Search the entries for lines that contain the word "FuseBox", and report each one found.

Stored data:
+--
theorem resetCore_inv (s : State) : s.resetCore.Inv :=
  ⟨⟨Nat.le_refl 0, fun hrun => by cases hrun⟩, rfl, queueOk_of_nil rfl, flushOk_of_clear rfl rfl rfl rfl,
    ⟨rfl, rfl⟩, rfl⟩

/-- The parts of the invariant that speak of the configuration speak of a running frame alone, so that between frames
the host may change it (70_reset_and_hazards.md R262). -/
theorem configure_inv {s : State} (cfg : Cfg) (hidle : ¬ s.running) (h : s.Inv) : State.Inv { s with cfg := cfg } := by
  obtain ⟨⟨hle, -⟩, hrd, ⟨hnz, hnil, -⟩, ⟨hclear, hlast, hheld, -⟩, hst, hu⟩ := h
  have hnf : s.phase ≠ .flush := fun hp => hidle (by simp [State.running, hp, Phase.presentable])
  refine ⟨⟨hle, fun hrun => absurd hrun hidle⟩, ?_, ⟨hnz, hnil, fun hrun => absurd hrun hidle⟩,
    ⟨hclear, hlast, hheld, fun hp => absurd hp hnf⟩, hst, hu⟩
  cases hp : s.phase with
  | hdr | modhdr | strip | flush | ftr => exact absurd (by simp [State.running, hp, Phase.presentable]) hidle
  | idle | done | errLen | fault => simpa [State.readIndexOk, hp] using hrd

theorem hostInput_inv {i : HostInput} {s t : State} (h : hostInput i s = .next t) (hi : s.Inv) : t.Inv := by
  rcases hostInput_next h with ⟨cfg, hcfg, rfl⟩ | ⟨_, rfl⟩ | ⟨_, rfl⟩ | ⟨-, rfl⟩
  · by_cases hrun : s.running
    · rw [hcfg hrun]; exact hi
    · exact configure_inv cfg hrun hi
  · exact hi
  · exact hi
  · exact resetCore_inv s

theorem step_inv {s t : State} (hi : s.Inv) (h : step s = .next t) : t.Inv := by
  rcases step_next h with ⟨rfl, -⟩ | ⟨v, -, -, hfit, rfl⟩ | hf | ⟨i, -, ht⟩
  · exact clock_inv hi
  · exact startFrame_inv v (by simpa using hfit)
  · exact hf.inv (clock_inv hi)
  · exact hostInput_inv ht (clock_inv hi)

/-! ### The map of an admitted frame (R32) -/

theorem Fires.ne_fault_of_unbounded {s t : State} (hf : Fires s t) (hc : s.cfg.queueCapacity = none) :
    t.phase ≠ .fault := by
  cases hf with
  | t5 w hp =>
    rcases stripLine_cases w hp with ⟨q', -, e | e⟩ | ⟨q', hq', -⟩
    · simp [e, hp]
    · simp [e]
    · simp [pushLine_unbounded hc] at hq'
  | t1 _ hp | t7 _ _ hp | t9 _ hp => simp [hp]
  | t2 | t3 | t4 | t6 | t8 | t10 => simp

theorem Fires.admittedFrameOk {s t : State} (hf : Fires s t) (hi : s.Inv) : t.admittedFrameOk := by
  intro _ _
  obtain ⟨hvs, hfe, hcfg⟩ := hf.frame_kept
  obtain ⟨-, -, ⟨-, hnil, -⟩, -⟩ := hf.inv hi
  obtain ⟨⟨hle, hmap⟩, -⟩ := hi
  rw [hvs, hfe, hcfg]
  exact ⟨(hmap hf.running).1, hle, fun hc hns hnf => hnil hns hnf (hf.ne_fault_of_unbounded hc)⟩

theorem startFrame_admittedFrameOk (v : Nat) (s : State) : (s.startFrame v).admittedFrameOk := by
  rcases Nat.lt_or_ge v (s.cfg.headerSize + s.cfg.footerSize) with hv | hv
  · rw [startFrame_short hv]
    exact fun _ herr => absurd rfl herr
  · rw [startFrame_admitted hv]
    exact fun _ _ => ⟨by dsimp only; omega, Nat.sub_le v _, fun _ _ _ => rfl⟩

theorem hostInput_admittedFrameOk {i : HostInput} {s t : State} (h : hostInput i s = .next t) (hcfg : t.cfg = s.cfg)
    (ha : s.admittedFrameOk) : t.admittedFrameOk := by
  rcases hostInput_next h with ⟨cfg, -, rfl⟩ | ⟨_, rfl⟩ | ⟨_, rfl⟩ | ⟨-, rfl⟩
  · obtain rfl : cfg = s.cfg := hcfg
    exact ha
  · exact ha
  · exact ha
  · exact fun hidle => absurd rfl hidle

theorem step_admittedFrameOk {s t : State} (hi : s.Inv) (ha : s.admittedFrameOk) (h : step s = .next t)
    (hcfg : t.cfg = s.cfg) : t.admittedFrameOk := by
  have hclock : s.clock.admittedFrameOk := by simpa [State.admittedFrameOk] using ha
  rcases step_next h with ⟨rfl, -⟩ | ⟨v, -, -, -, rfl⟩ | hf | ⟨i, -, ht⟩
  · exact hclock
  · exact startFrame_admittedFrameOk v s.clock
  · exact hf.admittedFrameOk (clock_inv hi)
  · exact hostInput_admittedFrameOk ht (by simpa using hcfg) hclock

/-! ### The obligations of 10_state.md -/

/-- Settles O53: by the inversion of `step`, part by part of the invariant (`Fires.inv`). For an admitted frame the queue's
clause follows from the invariant, since an unbounded queue never leads to FAULT (`Fires.ne_fault_of_unbounded`). -/
theorem stepKeepsTheInvariant : Obligations.StepKeepsTheInvariant :=
  ⟨fun _ _ hi h => step_inv hi h, fun _ _ hi ha h hcfg => step_admittedFrameOk hi ha h hcfg⟩

/-- Settles O50: T1, T3, T5 and T9 consume a word, and no other transition or act of the host moves the index. -/
theorem readIndexNeverSkips : Obligations.ReadIndexNeverSkips := by
  intro s t h hstart hreset
  rcases step_frame_kept_or_fires h hstart hreset with ⟨-, hrd, hvs, hfe⟩ | hf
  · exact ⟨.inl hrd, hvs, hfe⟩
  · obtain ⟨hvs, hfe, -⟩ := hf.frame_kept
    exact ⟨by simpa using hf.rd_stays_or_next, by simpa using hvs, by simpa using hfe⟩

/-- Settles O51: each transition appends its words, and the host's other acts leave the stream. -/
theorem outputOnlyGrows : Obligations.OutputOnlyGrows := by
  intro s t h hstart hreset
  rcases step_frame_kept_or_fires h hstart hreset with ⟨hout, -⟩ | hf
  · exact ⟨[], by simp [hout]⟩
  · simpa using hf.out_grows

/-- Settles O7: the values of R31's table are those `State.reset` is defined with. -/
theorem resetValues : Obligations.ResetValues :=
  ⟨rfl, rfl, rfl, rfl, rfl, rfl, rfl, rfl, rfl, rfl, rfl⟩

/-- Settles O52: `State.reset` is what a reset of the core leaves of it, and IDLE is no phase of an admitted frame. -/
theorem invariantHoldsAtReset : Obligations.InvariantHoldsAtReset :=
  ⟨resetCore_inv State.reset, fun hidle => absurd rfl hidle⟩

end Sys2Proof.Machine
end

section
/-!
SUPPORT. The output of a whole frame (spec/20_memory.md): `moduleRegion`, which stops on an overflow, against the modules
that `regionModules` lists, and the number of words of each (R62, with 43_encoder_packer.md R186).
-/
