def HostLane.init : HostLane :=
  { trigger := 0, acqStep := 0, signal := false, highest := 0, clocksStopped := false, startDue := false,
    retained := none, errRun := 0, adcOffset := 0, adcGain := 0, thresholds := Vector.replicate 3 0, snrHeld := false, hr := Kp4Counters.init, lr := Kp4Counters.init,
    termHr := false, termLr := false, outHr := [], outLr := [], cwPhase := 0, patSyms := 0, patSince := none, patSymErr := 0, patBitErr := 0, falling := false,
    takenDown := false, precoderP := 0, trained := false, reqAsked := false, reqTap := 0, reqJudging := false,
    reqKept := false, reqCount := 0, reqReady := false, answer := .none }

def Lanes.init : Lanes :=
  { mode := 0, grouping := 0, change := none, modeChange := [], aligned := [], alignedTx := [], recorded := none,
    beforeThrottle := none, wanted := none }

def FaultRecord.empty : FaultRecord :=
  { valid := false, escalated := false, source := 0, severity := 0, highestSev := 0, lane := 0,
    detail := 0, mergeCount := 0, time := 0, highestSource := 0, priorReset := false, lastTime := 0 }

def FuseBox.init : FuseBox :=
  { record := FaultRecord.empty, latched := List.replicate 5 0, hist := [], overwritten := 0, active := [],
    blind := [], rails := [], sets := [], safe := false, votes := 0, due := [] }

def Power.init : Power :=
  { voting := false, lingering := [], undoing := [], wakeAfter := [], stalled := [], next := none,
    deepStep := 0, deepExit := false, deepReport := none, deepMicros := 0, dozeSince := 0 }

def Link.init : Link :=
  { inbox := [], taken := [], outbox := [], waiting := [], running := [], busOut := [], readData := 0,
    retries := 0, resetAll := none, inBand := false, dynamicAddr := none, interrupt := none }

def CounterState.init : CounterState :=
  { live := [], liveHi := [], bwWindow := 1, bwStart := 0, bw := [], dumpNext := 781250000, dump := none, dumpSeq := 0, cleared := false, skipped := 0 }

def Laser.init : Laser := { reference := none, now := 0, day := [], estimates := [], step := 0 }

/-- The Attic of a part whose flash holds no record. -/
def Attic.init : Attic :=
  { available := false, queue := [], seq := 0, sector := 16, slot := 0, poh := 0, lastSector := 0, retried := false,
    formed := [], dropped := 0, droppedTotal := 0, deferred := 0, standSeq := 0, standSector := 15,
    standPoh := 0, standDue := false, laneMin := List.replicate 8 0, hist := List.replicate 26 0,
    shutdowns := 0, brownouts := 0, safeStates := 0, boots := 0, sliceSubst := 0, cellSubst := 0,
    engineTakeovers := 0, ctrlTakeovers := 0, cellarRet := [], pantryRet := none, engineRet := none,
    lasers := Vector.replicate 8 Laser.init, rounds := 0, tempMax := 0, tempSum := 0,
    pdSums := Vector.replicate 8 0 }

def ClockState.init : ClockState :=
  { running := false, deviceTime := 0, loads := [], origin := none, lastSync := none, refLost := none, ignoredSince := 0,
    calSec := 0, calUsec := 0, calSet := none, calAlign := false, aoPhase := 0, xtalPhase := 0, aoHour := 0,
    trims := [], oldRaised := false, synLoss := Vector.replicate 4 none, sqLine := [], sqHost := [] }

def BootState.init : BootState :=
  { ball := false, resetHigh := false, step := 0, slot := 0, version := none, straps := 0, released := false, aOk := false, bOk := false, sfdp := false,
    rails := 0, brownout := false, brownoutNote := false, traffic := false, vidRounds := 0,
    vidAt := none, edge := 0, wdA := 0, wdB := 0 }

def HkState.init : HkState :=
  { round := none, rounds := 0, prevOver := none, taken := Vector.replicate 8 0, urgent := [], queue := [], strobes := [],
    timers := Vector.replicate 8 0, events := [], residualMax := 0, residual := 0,
    roundDue := 0, late := none }

def CdacChannel.init : CdacChannel :=
  { queue := [], rateNext := none, rangeTo := none, clampEngaged := false, driven := 0 }

def ChainState.init : ChainState :=
  { filter := ChainFilter.init, again := false, settling := 0, rmsSum := 0, rmsCount := 0, env := 0, faulted := false }

def TamidInst.init : TamidInst :=
  { target := none, rx := none, gain := 0, queue := [], overflow := false, host := none, own := [],
    air := none, nco := 0, phase := 0, backTo := none, clipped := false, passed := none, slice := none,
    abortedAt := none, crcSince := 0,
    preemptSince := 0, commands := [], messages := [] }

def MemProt.start : MemProt :=
  { logs := Vector.replicate 4 [], lost := [], unit := 0, scrubNext := 0, retiring := none, init := none, rebuilding := [],
    ceCounts := Vector.replicate 4 0 }

def PantryLane.init : PantryLane :=
  { samples := 0, lfsr := 0xACE1, lastSample := none, queue := [], hits := [], derived := none, table := [], proposal := [], installDue := false,
    swapDue := false, step := none, swapBusy := false, installing := none, installTick := none, installS := 0,
    installE := 0, before := (0, 0), sent := (0, 0), judge := none,
    unsent := false, awaiting := none, assembly := none, pdDue := none, pdInstalling := none, pdLast := none }

def Pantry.init : Pantry := { lanes := Vector.replicate 8 PantryLane.init, clearing := none, next := 0 }

/-- A room with E62 and E63 as its free spares (R3). -/
def Room.init : Room :=
  { free := [62, 63], retired := [], moved := [], lost := [], takeovers := 0, tasksLost := 0, last := (0, 0, 0),
    pending := [], phase := 0, stages := [] }

def Guest.empty : Guest :=
  { st := 0, cause := 0, image := [], ckwBase := 0, ckwLen := 0, toHost := [], fromHost := [] }

def Rooms.init : Rooms :=
  { engines := [], rooms := Vector.replicate 16 Room.init, guests := Vector.replicate 62 Guest.empty,
    taken := [], counts := [], slots := [], mirnis := false }

def Thermal.init : Thermal :=
  { warnUp := 0, warnDown := 0, throttleUp := 0, throttleDown := 0, shutUp := 0, recovery := false,
    startup := true, shut := none, report := none, coolSince := none, readyAt := none, cal := Vector.replicate 9 0,
    calNext := none }

/-- The life cycle is FIELD (log 25). -/
def TestState.init : TestState :=
  { groups := 1, programming := none, deep := none, bist := none, recorded := [],
    tap := { trstLow := true, ins := .bypass, cells := [] } }

/-- The part after AO power-up, held in reset: every register at its reset value, the memories and the flash
as nothing has written them. -/
def State.reset : State :=
  { pending := [], tick := 0, free := 0, regs := [], mem := [], flash := [],
    line := Vector.replicate 8 LineLane.init, host := Vector.replicate 16 HostLane.init, lanes := Lanes.init,
    fuse := FuseBox.init, power := Power.init, link := Link.init, counters := CounterState.init,
    attic := Attic.init, clock := ClockState.init, boot := BootState.init, hk := HkState.init,
    cdac := Vector.replicate 32 CdacChannel.init, chain := Vector.replicate 24 ChainState.init,
    tamid := Vector.replicate 8 TamidInst.init, carriers := [], memory := MemProt.start,
    pantry := Pantry.init, rooms := Rooms.init, thermal := Thermal.init, test := TestState.init,
    flashJob := none, limits := [] }

end Sys2Proof.Machine
end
+--
(Written reply):
def FuseBox.init : FuseBox :=
    fuse := FuseBox.init, power := Power.init, link := Link.init, counters := CounterState.init,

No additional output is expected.